Ci sembra, quindi, doveroso procedere cercando di evitare di allungare la serie degli insuccessi organizzativi che, comunque, come tali hanno un effetto negativo. Una riflessine su queste esperienze andrebbe fatta, non certo per cercare delle responsabilità, ma per capire dove si sono commessi gli errori e, quindi, come cercare di evitarli. Anche perché, per noi socialisti, il partito è e rimane uno strumento della politica e non un fine. E soprattutto perché quello che manca, nello scenario politico a sinistra in questo Paese, è una cultura riformatrice e laica capace di rappresentare, insieme, la fonte d’ispirazione della proposta politica e il collegamento con quelle forze sociali che s’intendono rappresentare. E’ su questo piano che ci sembra di rilevare i maggiori limiti delle attuali forze politiche della sinistra ancorché aderenti, o avendo chiesto l’adesione, al PSE, come è il caso del PSI e di SEL, o anche di un PD alleato con il PSE in Europa, ma che esprime un Letta , un Franceschini, un Fioroni, un Renzi e, in Italia, si allea con Alfano e Monti.
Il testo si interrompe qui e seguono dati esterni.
-- ==== Sys2Proof/Laws/State.lean ====
section
/-! SUPPORT. What each plain update of the state writes, and how the values of sides, channels and positions are read
back. -/

namespace Sys2Proof.Machine

/-! ## Sides, channels and positions -/

@[simp] theorem sideGet_sideSet {α : Type} (x : Sides α) (i : Side) (a : α) : sideGet (sideSet x i a) i = a := by
  cases i <;> rfl

theorem sideGet_sideSet_of_ne {α : Type} (x : Sides α) {i j : Side} (a : α) (h : j ≠ i) :
    sideGet (sideSet x i a) j = sideGet x j := by
  cases i <;> cases j <;> first | rfl | exact absurd rfl h

@[simp] theorem chanGet_chanSet {α : Type} (x : Chans α) (c : Channel) (a : α) : chanGet (chanSet x c a) c = a := by
  cases c <;> rfl

theorem chanGet_chanSet_of_ne {α : Type} (x : Chans α) {c d : Channel} (a : α) (h : d ≠ c) :
    chanGet (chanSet x c a) d = chanGet x d := by
  cases c <;> cases d <;> first | rfl | exact absurd rfl h

@[simp] theorem chanSet_chanGet {α : Type} (x : Chans α) (c : Channel) : chanSet x c (chanGet x c) = x := by
  cases c <;> rfl

theorem quad_cases (p : Position) : p = 0 ∨ p = 1 ∨ p = 2 ∨ p = 3 := by revert p; decide

@[simp] theorem quadGet_quadSet {α : Type} (x : Quad α) (p : Position) (a : α) : quadGet (quadSet x p a) p = a := by
  rcases quad_cases p with rfl | rfl | rfl | rfl <;> rfl

theorem quadGet_quadSet_of_ne {α : Type} (x : Quad α) {p q : Position} (a : α) (h : q ≠ p) :
    quadGet (quadSet x p a) q = quadGet x q := by
  rcases quad_cases p with rfl | rfl | rfl | rfl <;> rcases quad_cases q with rfl | rfl | rfl | rfl <;>
    first | rfl | exact absurd rfl h

/-! ## What each update writes -/

@[simp] theorem State.stamp_now (s : State) (t : Time) : (s.stamp t).now = t := rfl
@[simp] theorem State.hand_handed (s : State) (cs : List Instr) : (s.hand cs).handed = s.handed ++ cs := rfl
@[simp] theorem State.take_handed (s : State) (c : Instr) : (s.take c).handed = s.handed.erase c := rfl
@[simp] theorem State.setStats_link (s : State) (x : LinkStats) : (s.setStats x).link = { s.link with stats := x } := rfl
@[simp] theorem State.setChannel_slip (s : State) (c : Channel) (r : ChannelRec) :
    (s.setChannel c r).slip = chanSet s.slip c r := rfl
@[simp] theorem State.setDriverChan_driver (s : State) (c : Channel) (d : DriverChan) :
    (s.setDriverChan c d).driver = { s.driver with chans := chanSet s.driver.chans c d } := rfl
@[simp] theorem State.setPeer_view (s : State) (p : Position) (e : PeerEntry) :
    (s.setPeer p e).view = { s.view with peers := quadSet s.view.peers p e } := rfl
@[simp] theorem State.setLine_link (s : State) (x : LineState) : (s.setLine x).link = { s.link with line := x } := rfl
@[simp] theorem State.putReply_link (s : State) (r : Reply) :
    (s.putReply r).link = { s.link with reply := slotPut s.link.reply r } := rfl
@[simp] theorem State.setHeld_fault (s : State) (x : HeldSet) : (s.setHeld x).fault = { s.fault with held := x } := rfl
@[simp] theorem State.seeCause_fault (s : State) (c : Cause) :
    (s.seeCause c).fault = { s.fault with seen := s.fault.seen ||| causeBit c } := rfl
@[simp] theorem State.setSupplyEvent_fault (s : State) :
    s.setSupplyEvent.fault = { s.fault with supplyEvent := true } := rfl
@[simp] theorem State.clearMemory_fault (s : State) :
    s.clearMemory.fault = { s.fault with record := none, seen := 0, supplyEvent := false } := rfl
@[simp] theorem State.refuseQuiet_standstill (s : State) : s.refuseQuiet.standstill = none := rfl
@[simp] theorem State.countSent_composer (s : State) :
    s.countSent.composer = { s.composer with sent := s.composer.sent + 1 } := rfl
@[simp] theorem State.endGroup_composer (s : State) : s.endGroup.composer = { s.composer with group := [] } := rfl
@[simp] theorem State.endTest_service (s : State) :
    s.endTest.service = { s.service with test := .none, stepTimer := none } := rfl
@[simp] theorem State.beginSending_link (s : State) :
    s.beginSending.link = { s.link with line := .frame, ownSending := true } := rfl
@[simp] theorem State.enableTransmitter_link (s : State) :
    s.enableTransmitter.link = { s.link with tx := .enabled } := rfl

/-! ## What is read off other state -/

theorem State.unitsOn_eq {s t : State} (h : t.startup = s.startup) : t.unitsOn = s.unitsOn := by
  simp only [State.unitsOn, h]

theorem State.begun_eq {s t : State} (h : t.startup = s.startup) : t.begun = s.begun := by
  simp only [State.begun, h]

theorem State.params_eq {s t : State} (h : t.startup = s.startup) : t.params = s.params := by
  simp only [State.params, h]

theorem State.position_eq {s t : State} (h : t.startup = s.startup) : t.position = s.position := by
  simp only [State.position, h]

theorem State.arrangement_eq {s t : State} (h : t.startup = s.startup) : t.arrangement = s.arrangement := by
  simp only [State.arrangement, h]

theorem State.live_eq {s t : State} (h : t.startup = s.startup) (c : Channel) : t.live c = s.live c := by
  simp only [State.live, State.arrangement_eq h]

theorem State.driverChan_eq {s t : State} (h : t.driver = s.driver) (c : Channel) : t.driverChan c = s.driverChan c := by
  simp only [State.driverChan, h]

end Sys2Proof.Machine
end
Come tutti noi ben sappiamo le origini della crisi della sinistra italiana nascono con il crollo del muro di Berlino e la concomitante tangentopoli nazionale. Le scelte conseguenti assunte dal PCI e dalle formazioni successive, sono state ricordate recentemente anche dal compagno Giudice e quindi non le ripetiamo. La prevalenza delle cosiddette riforme liberiste ha offerto a questa pseudo sinistra il riferimento per varare una nuovo forma di egemonia mediata con la ex Democrazia Cristiana. Paradossalmente oggi la politica liberista, avendo commesso i ben noti disastri, soffre di una crisi esistenziale, ma tuttavia viene tenuta in vita proprio da questa pseudo sinistra.
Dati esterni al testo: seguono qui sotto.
/-- An entry that stands changes nothing. -/
theorem State.replacePeer_self (s : State) (p : Position) : s.replacePeer p (quadGet s.view.peers p) = s := by
  rw [State.replacePeer_same rfl, State.setPeer, quadSet_quadGet]

theorem staleEntry_due {e : PeerEntry} {t t0 : Time} (hs : e.state = .fresh) (ha : e.accepted = some t0)
    (h : (if e.mode = .quiet then 1500000 else 30000) ≤ (t - t0).toNat) :
    staleEntry e t = { e with state := .stale } := if_pos ⟨hs, (aged_iff _ _ _).2 ⟨t0, ha, h⟩⟩

theorem staleEntry_void {e : PeerEntry} {t : Time} (h : e.state ≠ .fresh ∨
    ∀ t0, e.accepted = some t0 → (t - t0).toNat < if e.mode = .quiet then 1500000 else 30000) : staleEntry e t = e :=
  if_neg fun ⟨hs, ha⟩ => h.elim (fun h => h hs) fun h => not_aged_of_young h ha

theorem lostEntry_due {e : PeerEntry} {t t0 : Time} (hs : e.state = .stale) (ha : e.accepted = some t0)
    (h : (if e.mode = .quiet then 3000000 else 100000) ≤ (t - t0).toNat) : lostEntry e t = loseEntry e :=
  if_pos ⟨hs, (aged_iff _ _ _).2 ⟨t0, ha, h⟩⟩

theorem lostEntry_void {e : PeerEntry} {t : Time} (h : e.state ≠ .stale ∨
    ∀ t0, e.accepted = some t0 → (t - t0).toNat < if e.mode = .quiet then 3000000 else 100000) : lostEntry e t = e :=
  if_neg fun ⟨hs, ha⟩ => h.elim (fun h => h hs) fun h => not_aged_of_young h ha

theorem State.expireMissing_due {s : State} {t : Time} {w : Timer} (hw : s.view.missing = .running w)
    (h : w.period ≤ (t - w.setAt).toNat) :
    s.expireMissing t = { s with view := { s.view with missing := .expired } }.evalAlone := by
  have hdue : timerDue (some w) t = true := (timerDue_iff _ _).2 ⟨w, rfl, h⟩
  simp [State.expireMissing, hw, hdue]

theorem State.expireMissing_void {s : State} {t : Time}
    (h : ∀ w, s.view.missing = .running w → (t - w.setAt).toNat < w.period) : s.expireMissing t = s := by
  unfold State.expireMissing
  split
  · next w hw =>
    refine if_neg fun hdue => ?_
    obtain ⟨x, hx, hage⟩ := (timerDue_iff _ _).1 hdue
    obtain rfl := Option.some.inj hx
    exact absurd (h w hw) (Nat.not_lt.2 hage)
  · rfl
  · rfl

/-- Settles O29: the two ageing expiries and the missing timer's, each due and void. -/
theorem entriesAge : Obligations.EntriesAge := by
  refine ⟨fun m t0 p e s he ha => ⟨fun hs hdue => ?_, fun hs hdue => ?_⟩, fun m p e s he => ⟨fun h => ?_, fun h => ?_⟩,
    fun m s h => ?_, fun m w s hw hdue => ?_⟩
  · subst he
    have hchanged : ({ quadGet s.view.peers p with state := .stale } : PeerEntry).state ≠
        (quadGet (s.stamp m).view.peers p).state := by simp [hs]
    refine ⟨_, rfl, ?_⟩
    rw [staleEntry_due hs ha hdue, State.replacePeer_changed hchanged]
    exact ⟨State.evalAlone_rule _, rfl⟩
  · subst he
    have hchanged : (loseEntry (quadGet s.view.peers p)).state ≠ (quadGet (s.stamp m).view.peers p).state := by
      simp [loseEntry, hs]
    refine ⟨_, rfl, ?_⟩
    rw [lostEntry_due hs ha hdue, State.replacePeer_changed hchanged]
    exact ⟨State.evalAlone_rule _, rfl⟩
  · subst he
    exact congrArg Host.Outcome.next ((congrArg _ (staleEntry_void h)).trans ((s.stamp m).replacePeer_self p))
  · subst he
    exact congrArg Host.Outcome.next ((congrArg _ (lostEntry_void h)).trans ((s.stamp m).replacePeer_self p))
  · exact congrArg Host.Outcome.next (State.expireMissing_void (s := s.stamp m) h)
  · refine ⟨_, congrArg Host.Outcome.next (State.expireMissing_due (s := s.stamp m) hw hdue), ?_⟩
    exact ⟨State.evalAlone_rule _, rfl⟩

/-! ## The own lanes (R51) -/

/-- The lane codes of the phases (R51). -/
theorem phaseLaneCode_eq {ph : Phase} {code : LaneCode} (h : (ph, code) ∈ [(Phase.inactive, LaneCode.openLane),
    (.follow, .openLane), (.capped, .capped), (.hold, .hold), (.release, .release), (.recover, .recover),
    (.reapply, .reapply), (.passive, .passive), (.test, .test)]) : phaseLaneCode ph = code := by
  cases ph <;> simpa [phaseLaneCode, eq_comm] using h

/-- A code copied: the LEFT lane carries channel 1, the RIGHT lane channel 2 in SPLIT and channel 1 in JOINED (R51). -/
theorem copyCode_eq (a : Arrangement) (c : Channel) (code : LaneCode) (x : Sides Lane) : copyCode a c code x =
    ⟨if c = .ch2 then x.left else { x.left with code := code },
      if a = .joined ∧ c = .ch1 ∨ a = .split ∧ c = .ch2 then { x.right with code := code } else x.right⟩ := by
  cases a <;> cases c <;> rfl

/-- Settles O33: the copy taken in its turn, on the lanes its channel governs. -/
theorem phaseIsCopiedToOwnLanes : Obligations.PhaseIsCopiedToOwnLanes := by
  rintro ch ph code own s hbegun hturn rfl hcode
  refine congrArg Host.Outcome.next ((State.takeInTurn_of_inTurn hturn _).trans ((if_pos hbegun).trans ?_))
  rw [phaseLaneCode_eq hcode, copyCode_eq]
  rfl

end Sys2Proof.Machine

namespace Sys2Proof.Machine

/-! ## The judgement of a frame (R36, R37) -/

/-- A frame that carries the own position is a clash, whatever its length (R36). -/
theorem State.judgeSender_own {s : State} {sender : Fin 8} (ok : Bool) (h : sender.val = s.position.val) :
    s.judgeSender sender ok = .own := by
  have hlt : sender.val < 4 := h ▸ s.position.isLt
  simp [State.judgeSender, h]

/-- A frame from a position not below S is foreign, whatever its length (R36). -/
theorem State.judgeSender_foreign {s : State} {sender : Fin 8} (ok : Bool) (h : sender.val ≠ s.position.val)
    (hge : s.params.stations ≤ sender.val) : s.judgeSender sender ok = .foreign := by
  simp [State.judgeSender, Fin.ext_iff, h, hge]

/-- A frame of a wrong length from an expected position is a receive error (R36). -/
theorem State.judgeSender_badLength {s : State} {sender : Fin 8} (h : sender.val ≠ s.position.val)
    (hlt : sender.val < s.params.stations) (hfour : s.params.stations ≤ 4) :
    s.judgeSender sender false = .badLength := by
  simp [State.judgeSender, Fin.ext_iff, h, hlt, Nat.lt_of_lt_of_le hlt hfour]

/-- A frame of a right length from an expected position goes on (R36). -/
theorem State.judgeSender_peer {s : State} {sender : Fin 8} {p : Position} (hp : sender.val = p.val)
    (h : p ≠ s.position) (hlt : p.val < s.params.stations) : s.judgeSender sender true = .peer p := by
  simp [State.judgeSender, hp, h, Nat.not_le.2 hlt]

/-- An ALERT's length is that of one to four entries. -/
def alertLengthOk (payload : List Byte) : Bool :=
  decide (payload.length = 3) || decide (payload.length = 6) || decide (payload.length = 9)
    || decide (payload.length = 12)

/-- A STATUS or ALERT that does not go on is rejected whole (R36). -/
theorem exec_rejected {sender : Fin 8} {payload : List Byte} {c : Instr} {s : State} {k : SenderCase}
    (hon : s.unitsOn = true)
    (hc : c = .statusReceived sender payload ∧ s.judgeSender sender (decide (payload.length = 13)) = k
      ∨ c = .alertReceived sender payload ∧ s.judgeSender sender (alertLengthOk payload) = k)
    (hk : ∀ p, k ≠ .peer p) : exec c s = .next ((s.take c).rejectSender k) := by
  rcases hc with ⟨rfl, hj⟩ | ⟨rfl, hj⟩
  · have hj' : (s.take (.statusReceived sender payload)).judgeSender sender (decide (payload.length = 13)) = k := hj
    have hon' : (s.take (.statusReceived sender payload)).unitsOn = true := hon
    refine congrArg Host.Outcome.next ?_
    rw [State.takeStatus, if_pos hon', hj']
    cases k with
    | peer p => exact absurd rfl (hk p)
    | _ => rfl
  · have hj' : (s.take (.alertReceived sender payload)).judgeSender sender (alertLengthOk payload) = k := hj
    have hon' : (s.take (.alertReceived sender payload)).unitsOn = true := hon
    refine congrArg Host.Outcome.next ?_
    unfold alertLengthOk at hj'
    rw [State.takeAlert, if_pos hon', hj']
    cases k with
    | peer p => exact absurd rfl (hk p)
    | _ => rfl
La violenta crisi economica e sociale in atto tende a mettere in crisi questa alleanza mentre la presunta fine della classe operaia dovrebbe essere letta piuttosto in termini di allargamento di un ceto che per condizioni sociali e livelli retributivi peggiora le sue condizioni.
Cari compagni, queste brevi annotazioni solo per segnalare che se s’intende davvero fare un partito, gli spazi, almeno a nostro giudizio, appaiono ormai ampiamente occupati e le prospettive sembrano poco incoraggianti, talché ci sembrerebbe opportuno aprire su questa intenzione un preliminare e franco approfondimento, anche per esaminare forme meno tradizionali di presenza politica.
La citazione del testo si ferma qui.